Skype allows us to see each other while talking, at minimal cost and from a considerable distance. Yesterday evening, I watched her moving about her orderly, compact kitchen in Calgary, while she observed me in my study in Toronto. During our conversation, I learned a great deal about Heinrich Schlögel. Then she had a question for me. “What exactly happened to him in Toronto?” I jokingly offered to sell her my archive, but she assured me that I need it more than she does. Then she asked, “Aren’t you going to tell me if Heinrich ever found his sister, or don’t you know?”
“Later, when I’m not so tired,” I promised. “Later I’ll tell you everything I know.”
“Yup,” she said, “I believe you. You’re gonna tell me everything.”
And with a click of her mouse, she caused herself to vanish from my computer screen.

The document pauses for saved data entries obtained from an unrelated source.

/-- R354, R421 to R425: a WARM reset destroys the context keys, drops the image, clears the array, ends every pending error, and
starts boot again; a context that was open goes to SCRUBBING. R421, R426, R427: without a context a CONTEXT reset clears the
rings and the subscriber table alone; with one it ends the context. An ARRAY reset, in NONE, clears the array. A Function
Level Reset of function 1 touches nothing here. -/
def Obligations.LesserResetResults : Prop :=
  (∀ (s : State) (cause : Fin 8) (m : Master) (v : Word), s.boot.porLow = false → s.boot.perstLow = false →
     (3 ≤ cause.val ∧ cause.val ≠ 4) ∨
       (cause.val = 4 ∧ (m = .f0 ∨ m = .f1) ∧ fieldNat v 16 16 = 0xC7A5 ∧ fieldNat v 0 2 = 1) →
     ∃ t, exec (.warmReset cause m v) s = .next t ∧ t.phase = 0 ∧
       t.ctx = (if s.ctx = ctxNone then ctxNone else ctxScrubbing) ∧ t.keyGen = 0 ∧ t.img = Image.none ∧
       t.hold = Hold.reset ∧ t.rings = [] ∧ t.subs = [] ∧ t.latches = [] ∧ t.hostq = [] ∧ t.counts = [] ∧
       (∀ e ∈ t.log.entries, e.pending = false) ∧ t.rdB Reg.ERR_STATUS 31 = false ∧
       t.rdF Reg.GLB_RESET_STATUS 0 8 = 16 + cause.val ∧ t.boot.slot = none ∧
       t.fuse = s.fuse ∧ t.flash = s.flash ∧ t.health = s.health ∧ t.mem.lines = s.mem.lines) ∧
  (∀ (s : State), s.boot.porLow = false → s.boot.perstLow = false → s.sec.ctxRst = false → s.changing = false →
     (∀ (m : Master) (v : Word), s.ctx ∈ [ctxNone, ctxScrubbing] →
       ∃ t, exec (.contextReset true m v) s = .next t ∧ t.rings = [] ∧ t.subs = [] ∧ t.arr = s.arr ∧ t.mem = s.mem ∧
         t.img = s.img ∧ t.log = s.log ∧ t.fuse = s.fuse ∧ t.ctx = s.ctx ∧
         (∀ o, 0x000A_0000 ≤ o → o < 0x000A_0400 → t.rd o = resetWord o) ∧
         (∀ o, o < 0x000A_0000 → o ≠ Reg.GLB_RESET_STATUS → t.rd o = s.rd o)) ∧
     (∀ (m : Master) (v : Word), s.ctx ∈ [ctxOpening, ctxReady, ctxLoaded, ctxRunning, ctxHalted] →
       ∃ t, exec (.contextReset true m v) s = .next t ∧ t.ctx = ctxEnding ∧ t.rdB Reg.SEC_CTX_STATUS 10 = true ∧
         t.rdB Reg.GLB_RESET_STATUS 7 = true) ∧
     (∀ (m : Master) (v : Word), (m = .f0 ∨ m = .f1) → fieldNat v 16 16 = 0xC7A5 → fieldNat v 0 2 = 3 → s.ctx = ctxNone →
       ∃ t, exec (.arrayReset m v) s = .next t ∧ t.aryState = aryIdle ∧ t.hold = Hold.reset ∧ t.arr.round = 0 ∧
         t.arr.beats = [] ∧ t.peeks = [] ∧ (∀ r : Fin 16, t.running r.val = none) ∧ t.fuse = s.fuse) ∧
     exec .function1Flr s = .next s)

/-- R330, R331, R333, R334, R345, R346: how a command completes: its ring runs nothing any more, and 32 bytes with the command's
CID, its status, the ring's PHASE and its results go to the completion tail, which moves on; into a full ring nothing is
written until the head moves, and the completion is held. R333, R334, R429: an entry with a byte that must be zero and is not
completes with BAD_PARAM at its field's offset, and one that the boot phase does not take completes with STATE, whatever command
it is. R332, R381: LOAD, START, STOP and CTX_OPEN run one at a time, in the order in which they were fetched. -/
def Obligations.CompletionResults : Prop :=
  (∀ (s : State) (r : Fin 16) (e : SubEntry) (st : Byte) (res0 res1 : DWord) (detail : Word), s.running r = some e →
     let t := s.complete r st res0 res1 detail
     let c : Completion := { cid := e.cid, noIrq := e.flags.getLsbD 0, status := st, res0 := res0, res1 := res1, detail := detail }
     t.running r = none ∧ (∀ k : Fin 16, k ≠ r → t.ring k = s.ring k) ∧
     (s.cqFull r = true → (t.ring r).held = some c ∧ t.out = s.out ∧ t.fetchWaits r = true) ∧
     (s.cqFull r = false →
       (∃ more, t.out = s.out ++ .hostWrite (s.rd64 (Reg.HQ_CQ_BASE r) + BitVec.ofNat 64 (32 * (s.ring r).cqTail)) (s.completionBytes r c) :: more ∧
         ∀ o ∈ more, ∃ v a d, o = .msix v a d) ∧
       (t.ring r).cqTail = ((s.ring r).cqTail + 1) % s.cqSize r ∧
       (t.ring r).phase = (if ((s.ring r).cqTail + 1) % s.cqSize r = 0 then !(s.ring r).phase else (s.ring r).phase)) ∧
     s.completionBytes r c = bytesOf 2 e.cid ++ [st, if (s.ring r).phase then 1 else 0] ++
       bytesOf 2 (BitVec.ofNat 16 (s.rdF (Reg.HQ_RING_STAT r) 20 12)) ++ [BitVec.ofNat 8 r.val, 0] ++ bytesOf 8 res0 ++
       bytesOf 8 res1 ++ [0, 0, 0, 0] ++ bytesOf 4 detail) ∧
  (∀ (s : State) (r : Fin 16) (op : Byte) (used : Nat) (f : SubEntry → State) (e : SubEntry), s.running r = some e → e.opcode = op →
     (s.isTurn r = false → s.onRing r op used f = s) ∧
     (∀ i, s.isTurn r = true → e.badByte used = some i → s.onRing r op used f = s.complete r stBadParam 0 0 (BitVec.ofNat 32 i)) ∧
     (s.isTurn r = true → e.badByte used = none → s.phaseTakes op = false → s.onRing r op used f = s.completeState r) ∧
     (s.isTurn r = true → e.badByte used = none → s.phaseTakes op = true → s.onRing r op used f = f e)) ∧
  (∀ (s : State) (r k : Fin 16) (e d : SubEntry), s.running r = some e → s.running k = some d →
     let serial (op : Byte) : Prop := op ∈ [0x01, 0x02, 0x03, 0x40]
     (¬serial e.opcode → s.isTurn r = true) ∧
     (serial e.opcode → serial d.opcode → k ≠ r → (s.ring k).turn < (s.ring r).turn → s.sec.opening ≠ some k.val →
       k.val ∉ s.sec.stops → s.isTurn r = false) ∧
     ((∀ j : Fin 16, j ≠ r → ∀ x, s.running j = some x → serial x.opcode → (s.ring r).turn ≤ (s.ring j).turn) → s.isTurn r = true))

/-- R330 to R333, R346: the doorbells and the configuration word of a ring, the fetch of an entry, the fetch that fails, and the
coalescing timer; CQ_FULL reads 1 while fetching waits for completion space. -/
def Obligations.RingResults : Prop :=
  ∀ (s : State) (r : Fin 16),
    (∀ (m : Master) (v : Word), s.answers (Reg.HQ_SQ_TAIL r) = true → fieldNat v 0 12 < s.sqSize r →
      ∃ t, exec (.sqTailWrite m r v) s = .next t ∧ OnlyRegs s t [Reg.HQ_SQ_TAIL r] ∧
        t.rdF (Reg.HQ_SQ_TAIL r) 0 12 = fieldNat v 0 12) ∧
    (∀ (m : Master) (v : Word), s.answers (Reg.HQ_SQ_TAIL r) = true → s.sqSize r ≤ fieldNat v 0 12 →
      ∃ t, exec (.sqTailWrite m r v) s = .next t ∧ OnlyRegs s t [Reg.HQ_RING_STAT r] ∧ t.rdB (Reg.HQ_RING_STAT r) 1 = true) ∧
    (∀ (m : Master) (v : Word), s.answers (Reg.HQ_CQ_HEAD r) = true → (s.ring r).held = none →
      ∃ t, exec (.cqHeadWrite m r v) s = .next t ∧ OnlyRegs s t [Reg.HQ_CQ_HEAD r] ∧
        t.rdF (Reg.HQ_CQ_HEAD r) 0 12 = fieldNat v 0 12) ∧
    (∀ (m : Master) (v : Word), s.answers (Reg.HQ_RING_CFG r) = true → s.rdB (Reg.HQ_RING_CFG r) 31 = false → bit v 31 = true →
      State.ringSizesOk v = true →
      ∃ t, exec (.ringEnable m r v) s = .next t ∧ t.rdB (Reg.HQ_RING_CFG r) 31 = true ∧
        t.rdF (Reg.HQ_RING_STAT r) 20 12 = 0 ∧ (t.ring r).cqTail = 0 ∧ (t.ring r).phase = true ∧
        t.running r = s.running r) ∧
    (∀ (m : Master) (v : Word), s.answers (Reg.HQ_RING_CFG r) = true → s.rdB (Reg.HQ_RING_CFG r) 31 = true → bit v 31 = false →
      ∃ t, exec (.ringDisable m r v) s = .next t ∧ t.rdB (Reg.HQ_RING_CFG r) 31 = false ∧ t.running r = s.running r ∧
        t.mayFetch r = false) ∧
    (∀ entry : BitVec 512, s.mayFetch r = true → opAssigned (SubEntry.mk entry).opcode = true →
      ∃ t, exec (.submissionFetch r entry) s = .next t ∧ t.running r = some (SubEntry.mk entry) ∧
        t.rdF (Reg.HQ_RING_STAT r) 20 12 = (s.rdF (Reg.HQ_RING_STAT r) 20 12 + 1) % s.sqSize r % 4096 ∧ t.out = s.out) ∧
    (∀ entry : BitVec 512, s.mayFetch r = true → opAssigned (SubEntry.mk entry).opcode = false →
      ∃ u : State, exec (.submissionFetch r entry) s = .next (u.complete r stInvalidOpcode) ∧ u.running r = some (SubEntry.mk entry)) ∧
    (s.mayFetch r = true → ∃ t, exec (.fetchError r) s = .next t ∧ t.rdB (Reg.HQ_RING_STAT r) 2 = true ∧ t.mayFetch r = false) ∧
    (0 < (s.ring r).waiting → s.rdF (Reg.HQ_RING_STAT r) 8 8 ≠ 0 →
      let v : BitVec 6 := field (s.rd (Reg.HQ_RING_CFG r)) 8 6
      ∃ t, exec (.coalesceTimerExpiry r) s = .next t ∧ (t.ring r).waiting = 0 ∧
        (s.vecMasked v = false → t.out = s.out ++ [.msix v (s.rd64 (Reg.msix v.toNat 0)) (s.rd (Reg.msix v.toNat 2))]) ∧
        (s.vecMasked v = true → t.out = s.out ∧ t.rdB (Reg.msixPba v.toNat) (v.toNat % 32) = true)) ∧
    (bit (s.readReg (Reg.HQ_RING_STAT r)) 3 = s.fetchWaits r) ∧
    (s.fetchWaits r = true → s.mayFetch r = false) ∧
    (∀ e, Runs s r 0x00 0 e → Succeeds s (.nop r) r s 0 0)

While Heinrich was in Pangnirtung, often he tried to recall the sound
of Inge’s voice but his ear remained empty of her exact intonations; these refused him. And yet, when he examined a towering slab of ice that had washed up on the shore or when he stood on a lip of frozen earth and stared straight down into the sea, it was Inge who caught her breath; it was her curiosity and awe that pulsed and gathered inside him, along with his own.
It was late September; by six in the evening the sun had set. A few more weeks and it would be dark by four in the afternoon. Temperatures were dropping rapidly; five degrees was an exceptionally warm day. Very soon, two degrees would be the best that Heinrich could hope for.

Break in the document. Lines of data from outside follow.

-- ==== Sys2Proof/Laws/KeepFrontEnd.lean ====
section
/-!
SUPPORT. What no function of Machine/FrontEnd.lean touches: the queue, the device's constants and the fuses.
-/

namespace Sys2Proof.Machine
open State

@[simp] theorem keep_State_countEv (s : State) (e : Ev) :
    (State.countEv s e).keep = s.keep := by
  unfold State.countEv
  simp

@[simp] theorem keep_State_tap (s : State) (chan : Nat) (n : Int) :
    (State.tap s chan n).2.keep = s.keep := by
  unfold State.tap
  try dsimp only
  split <;> simp

@[simp] theorem keep_State_pushTap (s : State) (x : RawSample) :
    (State.pushTap s x).keep = s.keep := by
  unfold State.pushTap
  simp

@[simp] theorem keep_State_beginBlock (s : State) (b : Nat) :
    (State.beginBlock s b).keep = s.keep := by
  unfold State.beginBlock
  simp

@[simp] theorem keep_State_toTrigger (s : State) (chan n : Nat) (x : Sample) :
    (State.toTrigger s chan n x).keep = s.keep := by
  unfold State.toTrigger
  simp

@[simp] theorem keep_State_toRing (s : State) (chan n : Nat) (x : Sample) :
    (State.toRing s chan n x).keep = s.keep := by
  unfold State.toRing
  simp

@[simp] theorem keep_State_toSurvey (s : State) (chan n : Nat) (x : Sample) :
    (State.toSurvey s chan n x).keep = s.keep := by
  unfold State.toSurvey
  simp

@[simp] theorem keep_State_toStats (s : State) (chan n : Nat) (x : Sample) (q : Quantized) (sat : Nat) (ovr : Bool) :
    (State.toStats s chan n x q sat ovr).keep = s.keep := by
  unfold State.toStats
  simp

@[simp] theorem keep_State_putQuant (s : State) (chan n : Nat) (code : Nat) (bad : Bool) :
    (State.putQuant s chan n code bad).keep = s.keep := by
  unfold State.putQuant
  simp

@[simp] theorem keep_State_ebStatus (s : State) :
    (State.ebStatus s).keep = s.keep := by
  unfold State.ebStatus
  simp

@[simp] theorem keep_State_putEntry (s : State) (e : EbEntry) :
    (State.putEntry s e).keep = s.keep := by
  unfold State.putEntry
  simp

@[simp] theorem keep_State_notePresent (s : State) (b : Nat) :
    (State.notePresent s b).keep = s.keep :=  by
  unfold State.notePresent
  simp

@[simp] theorem keep_State_formEntries (n : Nat) (s : State) : (State.formEntries n s).keep = s.keep := by
  induction n generalizing s with
  | zero => rfl
  | succ n ih =>
    unfold State.formEntries
    dsimp only
    split
    · rfl
    · simp [ih]

@[simp] theorem keep_State_stampBlock (s : State) (b stamp : Nat) :
    (State.stampBlock s b stamp).keep = s.keep := by
  unfold State.stampBlock
  simp

@[simp] theorem keep_State_emitCode (s : State) (chan n : Nat) (ovr : Bool) (stamp : Nat) :
    (State.emitCode s chan n ovr stamp).keep = s.keep := by
  unfold State.emitCode
  simp

@[simp] theorem keep_State_frontEnd (s : State) (x : RawSample) :
    (State.frontEnd s x).keep = s.keep := by
  unfold State.frontEnd
  try dsimp only
  split <;> simp

@[simp] theorem keep_execFrontEndSample (s : State) :
    Keeps s (execFrontEndSample s) := by
  unfold execFrontEndSample
  try dsimp only
  split <;> simp

end Sys2Proof.Machine
end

Increasingly, he hungered to grasp his own visibility. How, he wondered, did he appear to Sarah and to Vicky? In the hallway that led to the bedrooms, a framed black-and-white photograph hung on the wall. It showed a young woman caught off guard, radiant. She was glancing sideways, her smiling gaze drawn to something just outside the picture. The photographer’s presence did not seem to disturb her. She wore an amautik, and from over her shoulder, a pinch-faced infant (of indeterminate sex) grimaced at whoever was holding the camera.
“Who is this woman, Sarah?”
“My mother.”
“Your mother is beautiful.”
“And me?”
“Maybe someone gave you a lemon to suck? Look at you! Or you don’t like the photographer?”
“I don’t remember.”
“But your mother? You remember her?”
“Yup.”
“Who took this picture?”
“I dunno. My children find it. In a museum, in Ottawa, someone from the museum asked them and they show it to me. I say, the woman is my mom, and they give it to me.”25
“What was Pangnirtung like thirty years ago, Sarah? I maybe walked by you on the road, perhaps on my way to the parks office? I was preparing for my long hike. Maybe you saw me get in the fishing boat to go up the fjord? Are you sure you didn’t see me?”